Regarding the assertion
>> that all values of |A(k)| would be positive, for all |k| less than
>> pi/halfwidth.

I wrote:
>> It's easy to construct nontrivial counterexamples ... unless you
>> put heavy restrictions on the shape of the pulse.

On 10/15/2003 12:52 PM, John Mallinckrodt wrote:

> Yes, but I was referring to Ludwik's VERY heavily restricted example
> in which case the integral amounts to integrating a cosine function
> over a symmetric interval. The first time that integral becomes
> negative is when the interval exceeds one period.

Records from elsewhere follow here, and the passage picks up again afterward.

/-! ## Accumulator words (R308 to R314) -/

/-- mzero (R308). -/
def execMzero (f : RWord) (s : State) : Out3 :=
  runWord s .commit (fun _ => [accCode f.d]) fun c => withPaddle s c fun s1 =>
    if accBad c f.d then .trap 0x29 0 0
    else onTile s1 c (accIdx f.d) false (.ok (accept (commit s1 c [] .t2) c (.mzero (accIdx f.d) (rowMask s1 c f.mod))))

/-- The combinations of mdrain (R309). -/
def drainOk (i32 : Bool) (fmt : Fmt) (rnd : Nat) : Bool :=
  if i32 then
    (match fmt.toNat with | 5 => rnd == 0 | 6 => rnd == 0 | 7 => rnd == 0 | 0 => decide (rnd ≤ 3) | _ => false)
  else
    (match fmt.toNat with | 0 => rnd == 0 | 1 => decide (rnd ≤ 4) | 2 => decide (rnd ≤ 4) | 3 => decide (rnd ≤ 4) | 4 => decide (rnd ≤ 4) | _ => false)

/-- The first fault of a drain's addresses (R310): row by row, and in a row bounds, misalignment, the copy ring, element by element. The addresses are unbounded
numbers (R6). DST, STR and R are judged for their alignment with no row active too. -/
def drainFault (w : Crew) (act : Mask) (dst str e : Nat) (res : Option Nat) : Option (Byte × Nat × Nat) :=
  let odd := fun (i : Nat) =>
    if dst % e != 0 || str % e != 0 then some ((0x42 : Byte), i, dst + i * str)
    else match res with | some r => if r % 4 != 0 then some (0x42, i, r + 128 * i) else none | none => none
  if act == 0 then odd 0
  else (lanesOf act).findSome? fun i =>
    let rs := (List.range 32).map (fun j => (dst + i * str + j * e, e))
      ++ (match res with | some r => (List.range 32).map fun j => (r + 128 * i + 4 * j, 4) | none => [])
    match rs.find? fun x => spadRange w x.1 x.2 == some 0x43 with
    | some x => some (0x43, i, x.1)
    | none => (odd i).or ((rs.find? fun x => spadRange w x.1 x.2 == some 0x41).map fun x => (0x41, i, x.1))

/-- The lowest row whose residue is poisoned (R192). -/
def residuePoison (w : Crew) (act : Mask) : Option Nat → Option (Nat × Nat)
  | none => none
  | some r => (lanesOf act).findSome? fun i => if spadPoisoned w (r + 128 * i) 128 then some (i, r + 128 * i) else none

/-- mdrain, a commit only with .ef (R309, R310). -/
def execMdrain (f : RWord) (s : State) : Out3 :=
  let rnd := f.mod.extractLsb' 6 3
  let ef := rnd == 4
  let fmt : Fmt := f.mod.extractLsb' 2 4
  let i32 := f.mod.getLsbD 1
  runWord s (if ef then .commit else .plain)
    (fun _ => [if ef then srcSReg f.d else none, accCode f.a, srcSPC f.b, srcSC f.c, codeIf (!drainOk i32 fmt rnd.toNat) 0x14]) fun c =>
    let w := accessWaits c true false false
    if !w.isEmpty then .park (.release w)
    else withPaddle s c fun s1 =>
      if accBad c f.a then .trap 0x29 0 0
      else
        let act := rowMask s1 c f.mod
        let dst := (sval s1 c 2 f.b).toNat
        let str := (sval s1 c 3 f.c).toNat
        let res := if ef then some (sval s1 c 0 f.d).toNat else none
        match drainFault c.crew act dst str ((fmtBits fmt).getD 32 / 8) res with
        | some (code, i, a) => .trap code i (BitVec.ofNat 64 a)
        | none =>
          match residuePoison c.crew act res with
          | some (i, a) => trapPoison s1 c 0x45 (.spad c.r.core c.r.crew a) i (BitVec.ofNat 64 a)
          | none =>
            onTile s1 c (accIdx f.a) true
              (.ok (accept (if ef then commit s1 c [] .t2 else complete s1 c [] 0 .t2) c (.mdrain (accIdx f.a) act dst str fmt i32 rnd res 0)))

/-- A sender list that takes 0x14 (R311). -/
def senderBad (core : Nat) (v : Dword) : Bool :=
  let e := fun (n : Nat) => bits v (16 * n + 15) (16 * n)
  let on := fun (n : Nat) => decide (32768 ≤ e n)
  let us := (List.range 4).filter on
  us.isEmpty || (List.range 4).any (fun n => !on n && e n != 0) || us.any (fun n => bits v (16 * n + 14) (16 * n + 12) != 0)
    || us.any (fun n => decide (95 < e n % 128) || e n % 128 == core % 96) || (us.map e).eraseDups.length != us.length

/-- The entries of a sender list (R311). -/
def sendersOf (v : Dword) : List ArmEntry :=
  ((List.range 4).filter fun n => v.getLsbD (16 * n + 15)).map fun n =>
    { core := bits v (16 * n + 6) (16 * n), crew := bits v (16 * n + 11) (16 * n + 7), idx := n, reserved := none, from_ := none, msg := none,
      applied := false, cancelled := false }

/-- marm (R311). -/
def execMarm (f : RWord) (s : State) : Out3 :=
  runWord s .commit (fun c => [accCode f.d, srcSReg f.a, codeIf ((srcSReg f.a).isNone && senderBad c.r.core (sval s c 1 f.a)) 0x14]) fun c =>
    withPaddle s c fun s1 =>
      let t := accIdx f.d
      if accBad c f.d then .trap 0x29 0 0
      else onTile s1 c t false
        (let n := (s1.core c.r.core).tunNext
         let a : Arming := { f32 := !f.mod.getLsbD 1, entries := sendersOf (sval s1 c 1 f.a), after := n }
         .ok ((accept (commit s1 c [] .t2) c (.marm t)).modCrew c.r.core c.r.crew fun w =>
           { w with tiles := w.tiles.zipIdx.map fun (m, i) => if i == t then { m with arming := some a } else m }))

We agree |A(k)| is positive for small k for
Ludwik's example ... however
-- The symmetry of the pulse has got nothing to do with it.
-- I suppose that's good, because in fact the example that
Ludwik originally offered was not symmetric.
-- The fact that Ludwik's pulse is everywhere positive
has got quite a lot to do with it.
-- I picked on this point because the original assertion
did not carry any warnings as to the heavy restrictions
on its validity. I was worried that innocent readers
would take the assertion for a general principle,
which it most certainly is not.


Specific counterexample:
____
______ ______
__ __

Note that |A(0)|==0 even if this is symmetric
(origin in the middle) and even if it is not
symmetric (origin elsewhere). This contradicts
the assertion, no matter what you take as the
"width" of the pulse.